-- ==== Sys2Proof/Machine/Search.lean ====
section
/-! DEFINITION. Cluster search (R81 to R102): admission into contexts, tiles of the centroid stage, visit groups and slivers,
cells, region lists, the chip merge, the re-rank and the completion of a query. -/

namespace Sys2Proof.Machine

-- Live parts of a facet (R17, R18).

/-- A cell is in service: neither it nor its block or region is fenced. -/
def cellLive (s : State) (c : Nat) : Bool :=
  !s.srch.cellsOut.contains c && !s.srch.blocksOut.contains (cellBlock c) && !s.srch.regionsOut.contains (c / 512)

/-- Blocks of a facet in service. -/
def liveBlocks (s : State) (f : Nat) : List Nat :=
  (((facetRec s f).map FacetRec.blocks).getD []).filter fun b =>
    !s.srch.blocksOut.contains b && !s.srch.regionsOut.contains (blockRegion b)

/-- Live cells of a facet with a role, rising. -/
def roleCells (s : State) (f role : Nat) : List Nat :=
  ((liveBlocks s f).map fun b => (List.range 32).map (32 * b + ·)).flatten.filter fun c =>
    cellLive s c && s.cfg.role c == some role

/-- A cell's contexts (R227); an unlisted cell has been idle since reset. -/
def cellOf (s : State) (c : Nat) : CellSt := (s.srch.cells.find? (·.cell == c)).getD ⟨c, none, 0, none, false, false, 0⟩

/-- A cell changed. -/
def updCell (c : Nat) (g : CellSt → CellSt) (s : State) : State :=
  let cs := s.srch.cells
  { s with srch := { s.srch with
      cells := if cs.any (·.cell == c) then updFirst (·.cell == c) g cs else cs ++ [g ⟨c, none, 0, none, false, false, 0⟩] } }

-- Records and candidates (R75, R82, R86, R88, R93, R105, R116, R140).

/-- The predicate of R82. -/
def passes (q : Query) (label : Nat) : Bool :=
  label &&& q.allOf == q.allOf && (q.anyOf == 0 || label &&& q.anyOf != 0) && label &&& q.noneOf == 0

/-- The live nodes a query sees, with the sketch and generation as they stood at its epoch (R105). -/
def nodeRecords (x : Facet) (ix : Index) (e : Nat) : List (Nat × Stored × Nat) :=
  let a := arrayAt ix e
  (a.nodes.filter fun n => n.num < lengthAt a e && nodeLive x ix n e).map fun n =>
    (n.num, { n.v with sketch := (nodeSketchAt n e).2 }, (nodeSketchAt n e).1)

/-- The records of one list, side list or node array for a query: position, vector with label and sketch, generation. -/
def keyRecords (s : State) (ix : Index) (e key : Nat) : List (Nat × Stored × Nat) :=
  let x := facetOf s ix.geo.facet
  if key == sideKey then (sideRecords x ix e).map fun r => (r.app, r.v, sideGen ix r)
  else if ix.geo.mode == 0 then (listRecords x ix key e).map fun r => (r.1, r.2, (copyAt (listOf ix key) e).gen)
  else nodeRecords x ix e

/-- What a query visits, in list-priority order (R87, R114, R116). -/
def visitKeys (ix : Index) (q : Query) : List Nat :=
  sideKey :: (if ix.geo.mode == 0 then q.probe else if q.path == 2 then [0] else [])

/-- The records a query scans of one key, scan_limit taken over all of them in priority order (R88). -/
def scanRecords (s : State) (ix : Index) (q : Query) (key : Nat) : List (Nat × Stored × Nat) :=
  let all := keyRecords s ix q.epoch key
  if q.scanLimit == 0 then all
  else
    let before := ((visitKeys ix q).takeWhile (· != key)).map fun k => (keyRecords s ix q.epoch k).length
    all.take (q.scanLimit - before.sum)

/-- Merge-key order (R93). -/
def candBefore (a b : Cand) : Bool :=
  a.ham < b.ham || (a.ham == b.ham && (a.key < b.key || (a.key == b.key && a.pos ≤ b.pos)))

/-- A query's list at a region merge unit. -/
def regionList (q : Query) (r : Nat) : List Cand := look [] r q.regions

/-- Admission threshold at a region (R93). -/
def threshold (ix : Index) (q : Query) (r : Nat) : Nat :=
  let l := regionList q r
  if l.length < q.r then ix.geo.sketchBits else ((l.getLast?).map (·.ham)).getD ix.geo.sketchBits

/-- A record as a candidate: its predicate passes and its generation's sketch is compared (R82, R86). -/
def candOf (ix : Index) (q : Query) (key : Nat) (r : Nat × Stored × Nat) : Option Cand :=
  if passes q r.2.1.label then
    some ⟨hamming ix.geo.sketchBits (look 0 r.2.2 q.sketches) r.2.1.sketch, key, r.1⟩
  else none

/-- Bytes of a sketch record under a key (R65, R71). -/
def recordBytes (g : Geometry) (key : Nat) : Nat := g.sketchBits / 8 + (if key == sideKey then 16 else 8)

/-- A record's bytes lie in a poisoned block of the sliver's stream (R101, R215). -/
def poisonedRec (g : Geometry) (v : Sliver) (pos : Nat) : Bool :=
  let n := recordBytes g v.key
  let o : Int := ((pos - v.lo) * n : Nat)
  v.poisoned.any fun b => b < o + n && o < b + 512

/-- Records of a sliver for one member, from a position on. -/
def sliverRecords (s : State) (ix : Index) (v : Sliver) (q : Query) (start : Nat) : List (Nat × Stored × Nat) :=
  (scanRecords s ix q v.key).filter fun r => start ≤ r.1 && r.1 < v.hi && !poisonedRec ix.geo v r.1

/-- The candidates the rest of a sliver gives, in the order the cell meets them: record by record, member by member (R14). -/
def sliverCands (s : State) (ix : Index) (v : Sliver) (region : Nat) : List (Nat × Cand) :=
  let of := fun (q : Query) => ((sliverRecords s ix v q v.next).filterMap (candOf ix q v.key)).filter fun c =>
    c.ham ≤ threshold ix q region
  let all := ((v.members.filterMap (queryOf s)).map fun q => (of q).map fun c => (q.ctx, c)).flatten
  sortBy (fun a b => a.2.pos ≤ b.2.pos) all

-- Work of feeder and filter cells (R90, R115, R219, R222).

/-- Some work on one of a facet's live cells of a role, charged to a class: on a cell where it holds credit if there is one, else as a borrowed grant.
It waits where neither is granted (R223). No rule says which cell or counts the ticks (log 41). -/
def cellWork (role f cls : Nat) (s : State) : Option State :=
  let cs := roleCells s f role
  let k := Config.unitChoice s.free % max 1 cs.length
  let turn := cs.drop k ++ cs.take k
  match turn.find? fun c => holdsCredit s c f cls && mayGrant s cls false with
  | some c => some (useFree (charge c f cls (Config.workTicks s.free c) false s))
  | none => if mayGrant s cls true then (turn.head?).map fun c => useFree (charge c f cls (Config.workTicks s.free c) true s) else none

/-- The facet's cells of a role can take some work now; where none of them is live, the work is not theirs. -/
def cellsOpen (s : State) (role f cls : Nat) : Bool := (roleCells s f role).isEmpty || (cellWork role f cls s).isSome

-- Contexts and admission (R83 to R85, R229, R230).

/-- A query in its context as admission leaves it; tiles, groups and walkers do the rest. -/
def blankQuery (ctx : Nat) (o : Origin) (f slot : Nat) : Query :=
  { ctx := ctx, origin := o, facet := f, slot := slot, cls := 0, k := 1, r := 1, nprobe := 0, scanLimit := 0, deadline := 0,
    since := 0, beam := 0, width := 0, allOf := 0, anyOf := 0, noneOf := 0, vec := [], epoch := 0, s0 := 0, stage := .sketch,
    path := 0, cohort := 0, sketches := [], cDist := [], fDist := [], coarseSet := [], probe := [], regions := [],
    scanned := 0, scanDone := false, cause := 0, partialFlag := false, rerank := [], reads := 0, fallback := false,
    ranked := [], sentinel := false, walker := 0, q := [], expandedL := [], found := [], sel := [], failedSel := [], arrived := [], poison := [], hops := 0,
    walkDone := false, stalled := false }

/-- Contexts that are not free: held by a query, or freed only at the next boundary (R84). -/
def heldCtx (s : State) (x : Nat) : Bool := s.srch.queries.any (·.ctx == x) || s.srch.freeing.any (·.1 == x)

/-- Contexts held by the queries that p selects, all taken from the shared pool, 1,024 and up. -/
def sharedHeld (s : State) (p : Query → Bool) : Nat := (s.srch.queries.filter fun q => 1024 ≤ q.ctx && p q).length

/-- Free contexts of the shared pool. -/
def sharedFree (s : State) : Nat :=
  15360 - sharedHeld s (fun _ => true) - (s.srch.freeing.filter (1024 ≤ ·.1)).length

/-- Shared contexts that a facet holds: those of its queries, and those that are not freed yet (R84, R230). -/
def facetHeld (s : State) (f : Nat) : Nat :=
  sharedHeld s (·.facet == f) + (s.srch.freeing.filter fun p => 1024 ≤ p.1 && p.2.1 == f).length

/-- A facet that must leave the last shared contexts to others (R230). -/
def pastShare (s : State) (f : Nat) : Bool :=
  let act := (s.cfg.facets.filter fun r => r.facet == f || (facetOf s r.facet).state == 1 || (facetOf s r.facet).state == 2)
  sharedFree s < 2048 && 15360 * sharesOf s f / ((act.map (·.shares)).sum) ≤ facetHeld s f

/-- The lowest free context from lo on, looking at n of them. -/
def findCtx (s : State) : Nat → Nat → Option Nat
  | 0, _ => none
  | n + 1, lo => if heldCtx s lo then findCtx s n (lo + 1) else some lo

==

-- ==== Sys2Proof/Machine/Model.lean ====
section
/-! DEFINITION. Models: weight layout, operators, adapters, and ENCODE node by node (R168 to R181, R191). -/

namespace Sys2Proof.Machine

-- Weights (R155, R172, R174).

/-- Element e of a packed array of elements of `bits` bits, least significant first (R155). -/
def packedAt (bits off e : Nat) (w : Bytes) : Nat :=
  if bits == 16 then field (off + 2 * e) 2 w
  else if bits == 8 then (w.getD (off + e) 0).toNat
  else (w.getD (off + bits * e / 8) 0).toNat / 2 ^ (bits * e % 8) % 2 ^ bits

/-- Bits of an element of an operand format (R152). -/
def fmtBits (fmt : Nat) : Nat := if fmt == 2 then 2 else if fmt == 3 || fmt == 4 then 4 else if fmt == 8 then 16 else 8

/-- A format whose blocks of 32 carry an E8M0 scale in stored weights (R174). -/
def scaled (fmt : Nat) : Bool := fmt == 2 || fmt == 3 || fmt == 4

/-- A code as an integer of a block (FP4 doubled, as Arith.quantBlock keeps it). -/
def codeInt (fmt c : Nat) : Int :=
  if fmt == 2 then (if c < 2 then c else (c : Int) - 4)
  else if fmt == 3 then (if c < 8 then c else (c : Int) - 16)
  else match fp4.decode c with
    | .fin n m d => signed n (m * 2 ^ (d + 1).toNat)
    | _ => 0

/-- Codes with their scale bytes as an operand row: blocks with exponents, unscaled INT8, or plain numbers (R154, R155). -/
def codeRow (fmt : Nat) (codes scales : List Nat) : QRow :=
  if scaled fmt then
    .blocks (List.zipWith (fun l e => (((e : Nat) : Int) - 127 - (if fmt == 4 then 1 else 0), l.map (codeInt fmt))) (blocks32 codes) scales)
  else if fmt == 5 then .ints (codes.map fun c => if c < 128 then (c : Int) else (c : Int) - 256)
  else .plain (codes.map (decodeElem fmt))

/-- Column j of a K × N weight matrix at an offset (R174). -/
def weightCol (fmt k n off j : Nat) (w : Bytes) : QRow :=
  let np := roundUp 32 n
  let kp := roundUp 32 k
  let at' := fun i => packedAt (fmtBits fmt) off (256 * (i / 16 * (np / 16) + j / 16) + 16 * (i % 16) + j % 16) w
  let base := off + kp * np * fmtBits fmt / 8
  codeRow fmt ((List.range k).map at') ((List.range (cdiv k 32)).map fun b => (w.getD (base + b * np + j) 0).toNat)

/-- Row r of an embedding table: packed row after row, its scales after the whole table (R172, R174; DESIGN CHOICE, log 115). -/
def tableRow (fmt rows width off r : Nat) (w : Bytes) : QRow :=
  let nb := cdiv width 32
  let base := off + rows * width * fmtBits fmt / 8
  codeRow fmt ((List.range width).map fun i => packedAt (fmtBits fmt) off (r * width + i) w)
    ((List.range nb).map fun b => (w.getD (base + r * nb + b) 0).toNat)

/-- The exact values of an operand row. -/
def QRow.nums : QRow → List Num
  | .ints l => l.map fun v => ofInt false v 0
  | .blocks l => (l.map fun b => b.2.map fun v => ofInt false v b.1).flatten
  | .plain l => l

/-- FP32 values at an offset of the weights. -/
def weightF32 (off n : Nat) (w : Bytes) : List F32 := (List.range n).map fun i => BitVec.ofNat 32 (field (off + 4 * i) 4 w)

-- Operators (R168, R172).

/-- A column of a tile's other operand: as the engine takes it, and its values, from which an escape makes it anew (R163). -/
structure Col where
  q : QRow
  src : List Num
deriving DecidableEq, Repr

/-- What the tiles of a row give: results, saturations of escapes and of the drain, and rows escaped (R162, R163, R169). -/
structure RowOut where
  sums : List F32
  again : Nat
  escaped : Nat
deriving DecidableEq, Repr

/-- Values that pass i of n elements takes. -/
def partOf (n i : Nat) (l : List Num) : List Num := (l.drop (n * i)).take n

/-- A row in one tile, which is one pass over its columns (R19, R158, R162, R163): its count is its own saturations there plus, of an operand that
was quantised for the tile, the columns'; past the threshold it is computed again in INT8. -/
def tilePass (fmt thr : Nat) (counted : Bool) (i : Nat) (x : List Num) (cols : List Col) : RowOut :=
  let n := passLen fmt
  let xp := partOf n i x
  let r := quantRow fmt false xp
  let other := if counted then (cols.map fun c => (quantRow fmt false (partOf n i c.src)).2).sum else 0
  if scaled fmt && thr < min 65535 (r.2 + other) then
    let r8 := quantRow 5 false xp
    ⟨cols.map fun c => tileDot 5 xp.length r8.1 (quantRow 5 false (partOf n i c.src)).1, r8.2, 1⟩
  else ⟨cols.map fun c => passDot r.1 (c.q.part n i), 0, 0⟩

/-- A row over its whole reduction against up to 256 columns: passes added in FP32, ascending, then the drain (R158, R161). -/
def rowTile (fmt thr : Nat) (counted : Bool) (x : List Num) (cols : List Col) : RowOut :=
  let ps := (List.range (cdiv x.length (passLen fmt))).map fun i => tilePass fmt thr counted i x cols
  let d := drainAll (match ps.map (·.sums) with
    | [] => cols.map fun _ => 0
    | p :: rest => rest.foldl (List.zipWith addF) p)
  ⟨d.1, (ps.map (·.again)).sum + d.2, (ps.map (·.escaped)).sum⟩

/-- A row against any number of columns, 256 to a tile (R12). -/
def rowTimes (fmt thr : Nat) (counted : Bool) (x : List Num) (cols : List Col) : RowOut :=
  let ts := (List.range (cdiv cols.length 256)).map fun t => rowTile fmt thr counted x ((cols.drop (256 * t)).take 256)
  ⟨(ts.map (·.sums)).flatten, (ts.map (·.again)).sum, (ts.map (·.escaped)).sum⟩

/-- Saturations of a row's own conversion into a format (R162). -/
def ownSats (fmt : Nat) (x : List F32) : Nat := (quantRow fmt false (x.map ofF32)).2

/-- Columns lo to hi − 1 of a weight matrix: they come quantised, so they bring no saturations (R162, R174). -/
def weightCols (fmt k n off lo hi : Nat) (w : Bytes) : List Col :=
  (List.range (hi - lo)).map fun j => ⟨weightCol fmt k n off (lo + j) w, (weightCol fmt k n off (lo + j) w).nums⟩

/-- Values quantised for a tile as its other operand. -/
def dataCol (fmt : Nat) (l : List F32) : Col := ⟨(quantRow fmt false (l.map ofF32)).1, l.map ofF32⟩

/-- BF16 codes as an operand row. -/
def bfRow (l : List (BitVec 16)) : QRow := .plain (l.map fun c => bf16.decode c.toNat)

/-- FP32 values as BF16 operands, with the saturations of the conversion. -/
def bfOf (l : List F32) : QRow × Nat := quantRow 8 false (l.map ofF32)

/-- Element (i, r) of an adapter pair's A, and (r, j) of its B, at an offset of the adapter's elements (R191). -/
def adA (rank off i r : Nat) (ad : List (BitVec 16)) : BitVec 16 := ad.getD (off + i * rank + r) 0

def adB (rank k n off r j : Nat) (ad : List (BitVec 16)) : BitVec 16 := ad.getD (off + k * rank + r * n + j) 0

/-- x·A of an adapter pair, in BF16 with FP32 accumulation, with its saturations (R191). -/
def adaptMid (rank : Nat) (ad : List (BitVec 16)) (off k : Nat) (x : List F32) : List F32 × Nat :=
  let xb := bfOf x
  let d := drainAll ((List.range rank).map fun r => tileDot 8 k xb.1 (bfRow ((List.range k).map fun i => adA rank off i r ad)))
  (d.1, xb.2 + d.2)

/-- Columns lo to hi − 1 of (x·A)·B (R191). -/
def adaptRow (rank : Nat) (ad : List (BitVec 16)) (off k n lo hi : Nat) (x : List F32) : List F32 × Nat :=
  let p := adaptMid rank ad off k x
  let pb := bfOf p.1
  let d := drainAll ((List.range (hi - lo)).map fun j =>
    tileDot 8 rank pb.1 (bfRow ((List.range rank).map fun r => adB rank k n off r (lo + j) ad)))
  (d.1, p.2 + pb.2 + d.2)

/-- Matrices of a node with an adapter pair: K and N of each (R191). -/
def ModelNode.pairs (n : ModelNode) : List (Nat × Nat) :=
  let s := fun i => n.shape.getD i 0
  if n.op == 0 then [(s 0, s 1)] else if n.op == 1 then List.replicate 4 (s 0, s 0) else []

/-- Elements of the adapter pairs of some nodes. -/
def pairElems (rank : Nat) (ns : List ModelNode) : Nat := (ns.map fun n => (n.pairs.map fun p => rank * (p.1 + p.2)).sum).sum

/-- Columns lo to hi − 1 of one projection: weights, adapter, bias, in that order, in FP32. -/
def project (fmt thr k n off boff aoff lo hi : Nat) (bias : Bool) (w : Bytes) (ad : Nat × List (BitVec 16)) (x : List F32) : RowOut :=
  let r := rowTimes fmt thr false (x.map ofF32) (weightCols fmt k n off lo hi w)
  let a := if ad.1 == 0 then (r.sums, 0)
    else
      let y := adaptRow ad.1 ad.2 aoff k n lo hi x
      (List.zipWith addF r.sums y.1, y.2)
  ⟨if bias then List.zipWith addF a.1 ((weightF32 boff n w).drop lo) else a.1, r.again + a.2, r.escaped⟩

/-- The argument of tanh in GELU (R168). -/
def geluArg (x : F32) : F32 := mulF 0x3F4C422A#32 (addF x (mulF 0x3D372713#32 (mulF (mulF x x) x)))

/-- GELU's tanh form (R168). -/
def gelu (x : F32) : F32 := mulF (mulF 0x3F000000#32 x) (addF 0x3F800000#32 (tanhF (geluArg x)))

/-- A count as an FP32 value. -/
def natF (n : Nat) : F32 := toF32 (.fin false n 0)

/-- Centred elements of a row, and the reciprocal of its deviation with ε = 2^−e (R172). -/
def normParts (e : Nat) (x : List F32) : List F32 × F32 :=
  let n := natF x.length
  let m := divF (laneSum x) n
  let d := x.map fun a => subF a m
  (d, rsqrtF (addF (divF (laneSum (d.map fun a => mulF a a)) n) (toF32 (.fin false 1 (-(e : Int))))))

● Task: Please transcribe exactly the lines above from the line that has "else nodeRecords x ix e" up to and including the line that has "def recordBytes (g"; no other line belongs in the answer.

● Answer to this problem:
  else nodeRecords x ix e

/-- What a query visits, in list-priority order (R87, R114, R116). -/
def visitKeys (ix : Index) (q : Query) : List Nat :=
  sideKey :: (if ix.geo.mode == 0 then q.probe else if q.path == 2 then [0] else [])

/-- The records a query scans of one key, scan_limit taken over all of them in priority order (R88). -/
def scanRecords (s : State) (ix : Index) (q : Query) (key : Nat) : List (Nat × Stored × Nat) :=
  let all := keyRecords s ix q.epoch key
  if q.scanLimit == 0 then all
  else
    let before := ((visitKeys ix q).takeWhile (· != key)).map fun k => (keyRecords s ix q.epoch k).length
    all.take (q.scanLimit - before.sum)

/-- Merge-key order (R93). -/
def candBefore (a b : Cand) : Bool :=
  a.ham < b.ham || (a.ham == b.ham && (a.key < b.key || (a.key == b.key && a.pos ≤ b.pos)))

/-- A query's list at a region merge unit. -/
def regionList (q : Query) (r : Nat) : List Cand := look [] r q.regions

/-- Admission threshold at a region (R93). -/
def threshold (ix : Index) (q : Query) (r : Nat) : Nat :=
  let l := regionList q r
  if l.length < q.r then ix.geo.sketchBits else ((l.getLast?).map (·.ham)).getD ix.geo.sketchBits

/-- A record as a candidate: its predicate passes and its generation's sketch is compared (R82, R86). -/
def candOf (ix : Index) (q : Query) (key : Nat) (r : Nat × Stored × Nat) : Option Cand :=
  if passes q r.2.1.label then
    some ⟨hamming ix.geo.sketchBits (look 0 r.2.2 q.sketches) r.2.1.sketch, key, r.1⟩
  else none

/-- Bytes of a sketch record under a key (R65, R71). -/
def recordBytes (g : Geometry) (key : Nat) : Nat := g.sketchBits / 8 + (if key == sideKey then 16 else 8)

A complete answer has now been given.